Ancient Greek city in Central Macedonia

Stagira (/stəˈdʒaɪrə/), Stagirus (/-rəs/), or Stageira (Στάγειρα or Στάγειρος) was an ancient Greek city located near the eastern coast of the peninsula of Chalkidice, which is now part of the Greek province of Central Macedonia. It is chiefly known for being the birthplace of Aristotle, the Greek philosopher and polymath, student of Plato, and teacher of Alexander the Great. The ruins of the city lie approximately 18 km northeast of the present-day village of Stagira, and adjacent to the town of Olympiada. Remains of the ancient city walls, residential buildings, and public structures are visible.

==History==
Stagira was founded in 655 BC by Ionian settlers from Andros. Xerxes I of Persia occupied it in 480 BC. The city later joined the Delian League, led by Athens, but left in 424 BC during the Peloponnesian War. As a result, the Athenian strategos Cleon laid siege to it in 422 BC. Cleon died in the same year at the battle of Amphipolis and the city remained on the Spartan side for the rest of the Peloponnesian War.
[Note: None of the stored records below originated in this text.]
/-- Another value can be as near as x to a real between the two ends only where it is so at the end on its own side. -/
theorem isNearestF32_between {x : F32} {lo hi r : ℝ} (hlo : IsNearestF32 x lo) (hhi : IsNearestF32 x hi) (hl : lo ≤ r)
    (hh : r ≤ hi) : IsNearestF32 x r := by
  refine ⟨hlo.1, fun y hy => ?_⟩
  obtain ⟨hlo, hloTie⟩ := hlo.2 y hy
  obtain ⟨hhi, hhiTie⟩ := hhi.2 y hy
  rcases lt_trichotomy ((f32Int x : ℝ) / 2 ^ 149) ((f32Int y : ℝ) / 2 ^ 149) with h | h | h
  · rw [abs_sub_le_iff_le_midpoint h] at hhi
    refine ⟨(abs_sub_le_iff_le_midpoint h).2 (by linarith), fun htie => hhiTie (le_antisymm ?_ ?_)⟩
    · exact (abs_sub_le_iff_le_midpoint h).2 hhi
    · exact (abs_sub_le_iff_midpoint_le h).2 (by linarith [(abs_sub_le_iff_midpoint_le h).1 htie.ge])
  · rw [h]
    exact ⟨le_rfl, fun _ => .inl (by exact_mod_cast (div_left_inj' (by positivity : (2 : ℝ) ^ 149 ≠ 0)).1 h)⟩
  · rw [abs_sub_le_iff_midpoint_le h] at hlo
    refine ⟨(abs_sub_le_iff_midpoint_le h).2 (by linarith), fun htie => hloTie (le_antisymm ?_ ?_)⟩
    · exact (abs_sub_le_iff_midpoint_le h).2 hlo
    · exact (abs_sub_le_iff_le_midpoint h).2 (by linarith [(abs_sub_le_iff_le_midpoint h).1 htie.ge])

/-! ### Fixed-point numbers clear of the rounding boundaries -/

/-- `c` and the numbers 2^-67 below and above it, in units of 2^-128, have one binary32 rounding; and both `c` and `-c`
are as far from the ties of the Q15 codes. -/
def clearMagnitude (c : Nat) : Bool :=
  clearOfTies c && clearOfTies (-c) && decide (2 ^ 61 < c)
    && f32RoundMag ((c - 2 ^ 61) * 2 ^ 149) trigOne == f32RoundMag (c * 2 ^ 149) trigOne
    && f32RoundMag ((c + 2 ^ 61) * 2 ^ 149) trigOne == f32RoundMag (c * 2 ^ 149) trigOne

/-- The error does not change the sign, so only the magnitude is rounded anew. -/
theorem f32OfRat_near {c d : Int} (hc : clearMagnitude c.natAbs = true) (hd : d = 2 ^ 61 ∨ d = -2 ^ 61) :
    f32OfRat (c + d) trigOne = f32OfRat c trigOne := by
  simp only [clearMagnitude, Bool.and_eq_true, decide_eq_true_eq, beq_iff_eq] at hc
  obtain ⟨⟨⟨-, hsize⟩, hlow⟩, hup⟩ := hc
  have hsign : decide (c + d < 0) = decide (c < 0) := decide_eq_decide.2 (by omega)
  have hmag : (c + d).natAbs = c.natAbs - 2 ^ 61 ∨ (c + d).natAbs = c.natAbs + 2 ^ 61 := by omega
  rw [f32OfRat, f32OfRat, hsign]
  rcases hmag with hmag | hmag
  · rw [hmag, hlow]
  · rw [hmag, hup]

/-- Both roundings of the fixed-point number c are those of the real r. -/
def RoundsLike (c : Int) (r : ℝ) : Prop :=
  IsNearestF32 (f32OfRat c trigOne) r ∧ IsQ15Of (q15Rat c trigOne) r

theorem roundsLike_zero : RoundsLike 0 0 := by
  constructor
  · simpa using f32OfRat_isNearest (num := 0) trigOne_pos (by norm_num)
  · exact isQ15Of_of_clearOfTies (by decide +kernel) (by norm_num)

theorem clearOfTies_of_clearMagnitude {c : Int} (hc : clearMagnitude c.natAbs = true) : clearOfTies c = true := by
  simp only [clearMagnitude, Bool.and_eq_true] at hc
  obtain ⟨⟨⟨⟨hpos, hneg⟩, -⟩, -⟩, -⟩ := hc
  obtain ⟨m, rfl | rfl⟩ := c.eq_nat_or_neg
  · exact hpos
  · rw [Int.natAbs_neg] at hneg
    exact hneg

theorem roundsLike_of_clear {c : Int} {r : ℝ} (hc : clearMagnitude c.natAbs = true) (hr1 : |r| ≤ 1)
    (hr : |(c : ℝ) / trigOne - r| ≤ 1 / 2 ^ 67) : RoundsLike c r := by
  refine ⟨?_, isQ15Of_of_clearOfTies (clearOfTies_of_clearMagnitude hc) hr⟩
  rw [abs_le] at hr hr1
  have hnear {d : Int} {b : ℝ} (hd : d = 2 ^ 61 ∨ d = -2 ^ 61) (hb : (c : ℝ) / trigOne + d / trigOne = b)
      (hlow : -2 ≤ b) (hup : b ≤ 2) : IsNearestF32 (f32OfRat c trigOne) b := by
    have hsum : ((c + d : Int) : ℝ) / trigOne = b := by rw [Int.cast_add, add_div, hb]
    rw [← f32OfRat_near hc hd, ← hsum]
    refine f32OfRat_isNearest trigOne_pos ?_
    rw [hsum, abs_lt]
    constructor <;> linarith
  have hstep : (2 ^ 61 : ℝ) / trigOne = 1 / 2 ^ 67 := by norm_num [trigOne, trigBits]
  refine isNearestF32_between (lo := c / trigOne - 1 / 2 ^ 67) (hi := c / trigOne + 1 / 2 ^ 67)
    (hnear (.inr rfl) ?_ (by linarith) (by linarith)) (hnear (.inl rfl) ?_ (by linarith) (by linarith))
    (by linarith) (by linarith)
  · rw [Int.cast_neg, Int.cast_pow, Int.cast_ofNat, neg_div, hstep, sub_eq_add_neg]
  · rw [Int.cast_pow, Int.cast_ofNat, hstep]

/-! ### Every angle of a 4096th of a turn -/

section
variable {d : Nat} (hd : 0 < d) (p q : Nat)
include hd

/-- Only the ratio of an angle's two numbers counts. -/
theorem cosQuarter_scale : cosQuarter (d * p) (d * q) = cosQuarter p q := by
  simp only [cosQuarter, cosEighth, sinEighth, Nat.mul_left_comm _ d, ← Nat.mul_sub, Nat.mul_le_mul_left_iff hd,
    Nat.mul_div_mul_left _ _ hd]

theorem cosTurn_scale : cosTurn (d * p) (d * q) = cosTurn p q := by
  simp only [cosTurn, Nat.mul_mod_mul_left, Nat.mul_left_comm _ d, ← Nat.mul_sub, ← mul_ite,
    Nat.mul_lt_mul_left hd, cosQuarter_scale hd]

end

/-- The first quarter turn, by computation of its fixed-point cosines. -/
theorem cosQuarter_clear : ∀ j < 1024, clearMagnitude (cosQuarter j 4096) = true := by decide +kernel

/-- An angle is a quarter or three quarters of a turn, or its cosine is up to the sign one of the first quarter turn. -/
theorem cosTurn_clear (p : Nat) :
    (p % 2048 = 1024 ∧ cosTurn p 4096 = 0) ∨ clearMagnitude (cosTurn p 4096).natAbs = true := by
  have hfold : ∃ j, (j = 1024 ∧ p % 2048 = 1024 ∨ j < 1024) ∧ (cosTurn p 4096).natAbs = cosQuarter j 4096 := by
    simp only [cosTurn]
    have hr := Nat.mod_lt p (by norm_num : 4096 > 0)
    have hp := Nat.mod_mod_of_dvd p (by norm_num : 2048 ∣ 4096)
    generalize p % 4096 = r at *
    set m := if 4096 < 2 * r then 4096 - r else r with hm
    split_ifs with hhalf
    · refine ⟨2048 - m, ?_, ?_⟩
      · split at hm <;> omega
      · rw [Int.natAbs_neg, Int.natAbs_natCast, show 4096 - 2 * m = 2 * (2048 - m) by omega]
        exact cosQuarter_scale two_pos _ 4096
    · exact ⟨m, by split at hm <;> omega, Int.natAbs_natCast _⟩
  obtain ⟨j, ⟨rfl, hp⟩ | hj, hcos⟩ := hfold
  · exact .inl ⟨hp, Int.natAbs_eq_zero.1 (hcos.trans (by decide +kernel))⟩
  · exact .inr (hcos ▸ cosQuarter_clear j hj)

theorem cos_quarter_turn {p : Nat} (hp : p % 2048 = 1024) : Real.cos (2 * Real.pi * p / 4096) = 0 := by
  obtain ⟨m, rfl⟩ : ∃ m, p = 2048 * m + 1024 := ⟨p / 2048, by omega⟩
  refine Real.cos_eq_zero_iff.2 ⟨m, ?_⟩
  push_cast
  ring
In 348 BC, Philip II of Macedon occupied and destroyed the city. In return for Aristotle's tutoring of his son Alexander, Philip later rebuilt the city and resettled the old city's inhabitants. Many new structures were built at this time, including an aqueduct, two shrines to Demeter, and many houses.

Tradition has it that the natives of Stageira transferred Aristotle's remains to the city, buried it there, and founded a festival in his honour which was called "Aristoteleia".

The Danish archaeologist Karl Frederik Kinch made several explorations of Chalkidiki in 1886, and he identified the site of Stagira based on ancient descriptions of it.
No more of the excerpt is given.